Warren Du Preez and Nick Thornton Jones are a London-based photographic and filmmaking duo whose work spans fashion, film, art, scenography and music; together they form W+N Studio.

Lives and careers 
Du Preez, a self-taught photographer originally from Johannesburg, arrived in London in 1989 and began shooting for magazines in 1992 with his 1st editorial for the face magazine . Thornton Jones started his career as art director, they began collaborating in the late nineties and have worked together ever since.

Fashion photography – magazines 
Du Preez and Thornton Jones’ work has featured in many international fashion magazines including I-D; Visionaire; Big Magazine; Numero; V Magazine and The New York Times

Advertising campaigns 
Represented by Talent and Partner in New York and Paris, they have created TV commercials for beauty, fashion and automotive clients including Lancôme; BMW; Pepé Jeans; Schweppes and Perrier Jouët. They have also photographed print campaigns for Issey Miyake; Boucheron; Cartier; Mercedes Benz; Absolut; Hermes; Thierry Mugler and Levi's.

Music 
Over the last decade, the duo has worked extensively with Icelandic pop star Björk and won the cannes lions grand prix for their groundbreaking virtual reality experience NOTGET and British DJ, producer and electronic recording artist, James Lavelle and his collective UNKLE for whom they directed the music videos: Follow Me Down and The Runaway Film – both from the album Where Did the Night Fall. They also created the album art for Where Did the Night Fall and its follow-up album Another Night Out.
They have also collaborated with British trip-hop/electro group Massive Attack.

Fashions shows and scenography 
In October 2007 they devised the theatrical showpiece light installation for La Dame Bleue – the SS08 show from late British fashion designer, Alexander McQueen.

Filmmaking – art projects 
In 2013 Du Preez & Thornton Jones directed Erebus – a filmic response to British choreographer Russell Maliphant's staging of The Rodin Project, created in tandem with Sadler's Wells theatre, London. Initially previewed at the British Film Institute (BFI), in collaboration with gallerist Siobhan Andrews of Daydreaming Projects, the Erebus project was also exhibited as a film, series of static artworks as well as an exterior installation during London's Frieze Art Fair, 2013.

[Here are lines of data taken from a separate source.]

-- ==== Sys2Proof/Machine/Budgeting.lean ====
section
/-! DEFINITION. The Budget Arbiter's figures and recompute (04). -/

namespace Sys2Proof.Machine

/-! ## Available power, SOC side and reservation (R56, R57, R60) -/

/-- R56: the AC available power of an offer: floor of I × P × V × efficiency ÷ 100,000, less the margin,
not below 0. -/
def acAvailable (t : BudgetTable) (r : InletReadings) : Nat :=
  r.phaseCurrent * r.phases * r.lineVoltage * t.efficiency / 100000 - t.margin

/-- R57: the SOC side is above: PACK LIVE with a reading at or above the floor. -/
def Part.socAboveNow (p : Part) : Bool :=
  match p.budget.table, p.livePack with
  | some t, some r => decide (t.table.socFloor ≤ r.soc)
  | _, _ => false

/-- R56, R57: the available power on a source. -/
def Part.availableOn (p : Part) (source : Source) : Nat :=
  match p.budget.table with
  | none => 0
  | some t =>
    match source with
    | .none => 0
    | .pack => if p.socAboveNow then t.table.packHeatAllowance else 0
    | .ac =>
      match p.liveInlet with
      | none => 0
      | some r => acAvailable t.table r
    | .dc =>
      match p.liveInlet with
      | none => 0
      | some r => r.dcOffer - t.table.margin

/-- The largest reading of the cargo window, 0 when empty. -/
def largest (ns : List Nat) : Nat := ns.foldl max 0

/-- R60: the cargo reservation on a source. -/
def Part.reservationOn (p : Part) (source : Source) : Nat :=
  match source, p.budget.table with
  | .ac, some t => largest p.budget.window + t.table.cargoMargin
  | .dc, some t => largest p.budget.window + t.table.cargoMargin
  | _, _ => 0

/-- R59: a used CARGO sample's reading joins the window; the oldest of four leaves. -/
def joinWindow (w : List Nat) (n : Nat) : List Nat := if w.length < 4 then w ++ [n] else w.drop 1 ++ [n]

/-- Free power: available power less the cargo reservation, not less than 0. -/
def Budget.free (b : Budget) : Nat := b.available - b.reservation

/-! ## Requests (R61) -/

/-- R61: a zone in BURST with the element power its burst runs at. -/
def Part.burstingAsk (p : Part) (z : Zone) : HeatAsk := ⟨z, (p.zone z).elementPower.getD 0, true⟩

/-- R61: a zone in WAITING with the element power of the HEAT table in force. -/
def Part.waitingAsk (p : Part) (z : Zone) : HeatAsk :=
  ⟨z, (p.zoneRecord z).elim 0 (fun r => r.power), false⟩

/-- R61: the heat request: bursting zones by burst order, then waiting zones in wait-list order. -/
def Part.heatAsk (p : Part) : List HeatAsk :=
  p.heat.burstOrder.map p.burstingAsk ++ p.heat.waitList.map p.waitingAsk

/-! ## Grants (R63, R64) -/

/-- The leading asks that fit in a power, granting stops at the first that does not (4.5). -/
def grantHeat : List HeatAsk → Nat → List HeatAsk
  | [], _ => []
  | a :: rest, f => if a.power ≤ f then a :: grantHeat rest (f - a.power) else []

/-- The sum of the powers of asks. -/
def askedPower (as : List HeatAsk) : Nat := (as.map (fun a => a.power)).sum

/-- The grants of a recompute. -/
structure Grants where
  asks : List HeatAsk
  heat : Nat
  charge : Nat
  deriving DecidableEq, Repr

/-- R63: HEAT_FIRST. -/
def grantHeatFirst (asks : List HeatAsk) (charge free : Nat) : Grants :=
  let g := grantHeat asks free
  ⟨g, askedPower g, min charge (free - askedPower g)⟩

/-- R64: CHARGE_FIRST. -/
def grantChargeFirst (asks : List HeatAsk) (charge floor free : Nat) : Grants :=
  let first := min (min charge floor) free
  let g := grantHeat asks (free - first)
  let rest := free - first - askedPower g
  ⟨g, askedPower g, first + min (charge - first) rest⟩

/-- R63, R64, R67: the grants of a request under a table; none while the freeze is set, nor with no table
in force (no source but NONE is possible then). -/
def Part.grantsFor (p : Part) (asks : List HeatAsk) (charge : Nat) : Grants :=
  match p.budget.freeze, p.budget.table with
  | false, some t =>
    match t.table.orderMode with
    | .heatFirst => grantHeatFirst asks charge p.budget.free
    | .chargeFirst => grantChargeFirst asks charge t.table.chargeFloor p.budget.free
  | _, _ => ⟨[], 0, 0⟩

/-! ## Recompute (R62, R65, R66) -/

/-- The zones in BURST that a grant did not reach, newest first (R65). -/
def Part.cutZones (p : Part) (g : Grants) : List Zone :=
  (p.heat.burstOrder.filter fun z => !(g.asks.any (fun a => a.zone == z))).reverse

/-- R65: the bursts a recompute cuts. Neither a change of source to NONE nor a locate start cuts any. -/
def Part.cutBursts (p : Part) : Part :=
  if p.budget.freeze || p.budget.source == .none then p
  else Part.endBurstsOf .cut (p.cutZones (p.grantsFor p.heatAsk p.chargeAsk)) p

/-- The grant table, requests and basis set from the requests as they stand. -/
def Part.setGrants (p : Part) : Part :=
  let g := p.grantsFor p.heatAsk p.chargeAsk
  p.modBudget fun b => { b with
    heatRequest := p.heatAsk
    chargeRequest := p.chargeAsk
    heatGrant := g.heat
    granted := g.asks.map (fun a => a.zone)
    chargeGrant := g.charge
    basisAvailable := b.available
    basisReservation := b.reservation
    recomputeDue := false }

/-- R62, R65: a recompute of grants: bursts without a grant are cut and the grant is made again. -/
def Part.recompute (p : Part) : Part := p.cutBursts.setGrants

/-- R62, R66, R104: a recompute, its hand-over, and the further recompute that the entry of zones into
BURST causes. -/
def Part.recomputeAndHandOver (p : Part) : Part :=
  let q := p.recompute.enterBursts
  if q.heatAsk = q.budget.heatRequest then q else q.recompute

/-! ## Causes of recompute (R62) -/

/-- A value differs from a basis by at least the hysteresis of the BUDGET table in force. -/
def Part.movedBy (p : Part) (value basis : Nat) : Bool :=
  match p.budget.table with
  | none => false
  | some t => decide (t.table.hysteresis ≤ (value - basis) + (basis - value))

/-- R62: a cause of recompute is met, comparing the figures before the event's settling with those after. -/
def Part.recomputeCaused (p : Part) (old : Budget) : Bool :=
  let b := p.budget
  b.recomputeDue || b.source != old.source || b.socAbove != old.socAbove
    || (b.available != old.available && p.movedBy b.available b.basisAvailable)
    || (b.reservation != old.reservation && p.movedBy b.reservation b.basisReservation)
    || decide (b.free < b.heatGrant + b.chargeGrant)
    || decide (p.heatAsk ≠ b.heatRequest) || b.chargeRequest != p.chargeAsk

/-- R55 to R57, R60: the source and the figures that follow from it. -/
def Part.setFigures (p : Part) : Part :=
  let source := p.sourceNow
  p.modBudget fun b => { b with
    source := source
    socAbove := p.socAboveNow
    available := p.availableOn source
    reservation := p.reservationOn source }

/-- R68: the overdrawn condition. -/
def Budget.overdrawnNow (b : Budget) : Bool :=
  (b.source == .ac || b.source == .dc) && decide (b.available ≤ b.reservation)

/-- R68: the overdrawn latch follows the condition; BUDGET_OVERDRAWN is raised as it comes to hold. -/
def Part.checkOverdrawn (p : Part) : Part :=
  let b := p.budget
  let q := p.modBudget fun b => { b with overdrawn := b.overdrawnNow }
  if b.overdrawnNow && !b.overdrawn then q.raise (.budgetOverdrawn b.source b.available b.reservation) else q

/-- The Budget Arbiter at the end of an event. -/
def Part.settleBudget (p : Part) : Part :=
  let q := p.setFigures.checkOverdrawn
  if q.recomputeCaused p.budget then q.recomputeAndHandOver else q

end Sys2Proof.Machine
end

In 2017 they won the Cannes Grand Prix award for their VR project Not Get in their collaboration with Bjork with their exec producer Campbell Beaton.

Exhibitions 
2013 – Erebus – London Newcastle Gallery, solo show, London
2012 – DAYDREAMING – THE HONG KONG EDITION group show, Artistree, Hong Kong
2011 – Vinyl Factory & Daydreaming WHEN THE NIGHT FALLS, solo show, London
2010 – Haunch of Venison & DAYDREAMING group show, London
2009 – Phillips de Pury – NOW group show, London
2009 – 20 Hoxton Square projects & Shelter group show, London
2008 – Lazarides Gallery – Unkle War Paint show with Robert Del Naja, London
2008 – Prêt a Porter – Solo Show, Paris
2007 – In the Making: Fashion & Advertising, National Portrait Gallery group show, London
2004 – solo shows at the Issey Miyake Ropongi store, Tokyo and Conduit Street, London.
2002 – Colette – 5th Birthday – solo exhibition, Paris
2001 – Visionaries Exquisite Corpse group exhibition, São Paulo, Brazil / Paul Kasmin Gallery
2001 – "A Decade ‘Dreaming in Print" – Visionaire magazine exhibition at Fashion Institute of Technology (FIT), New York

Installations 
2009 – Lightform installation performance with Unkle music collective, De La Warr Pavilion, East Sussex, UK 2009.
2007 – Bird of Light, Alexander McQueen S/S 2008 show collaboration (lightform installation).
2005 – Institute Contemporary Arts (ICA) – Mutation film installation / Fashioning the future, London
2004 – Fashion at Belsay, Zero G film installation in collaboration with Hamish Morrow, Northumberland, UK
2003 – TATE magazine art + fashion, feature x collaboration with Issey Miyake, London

Books 
2005 – Fashioning the Future, published by Thames & Hudson
2003 – Gas Book 14, Warren du Preez and Nick Thornton Jones, published by Takeyuki Fuji
2002 – Book One, published by Studio/Colette.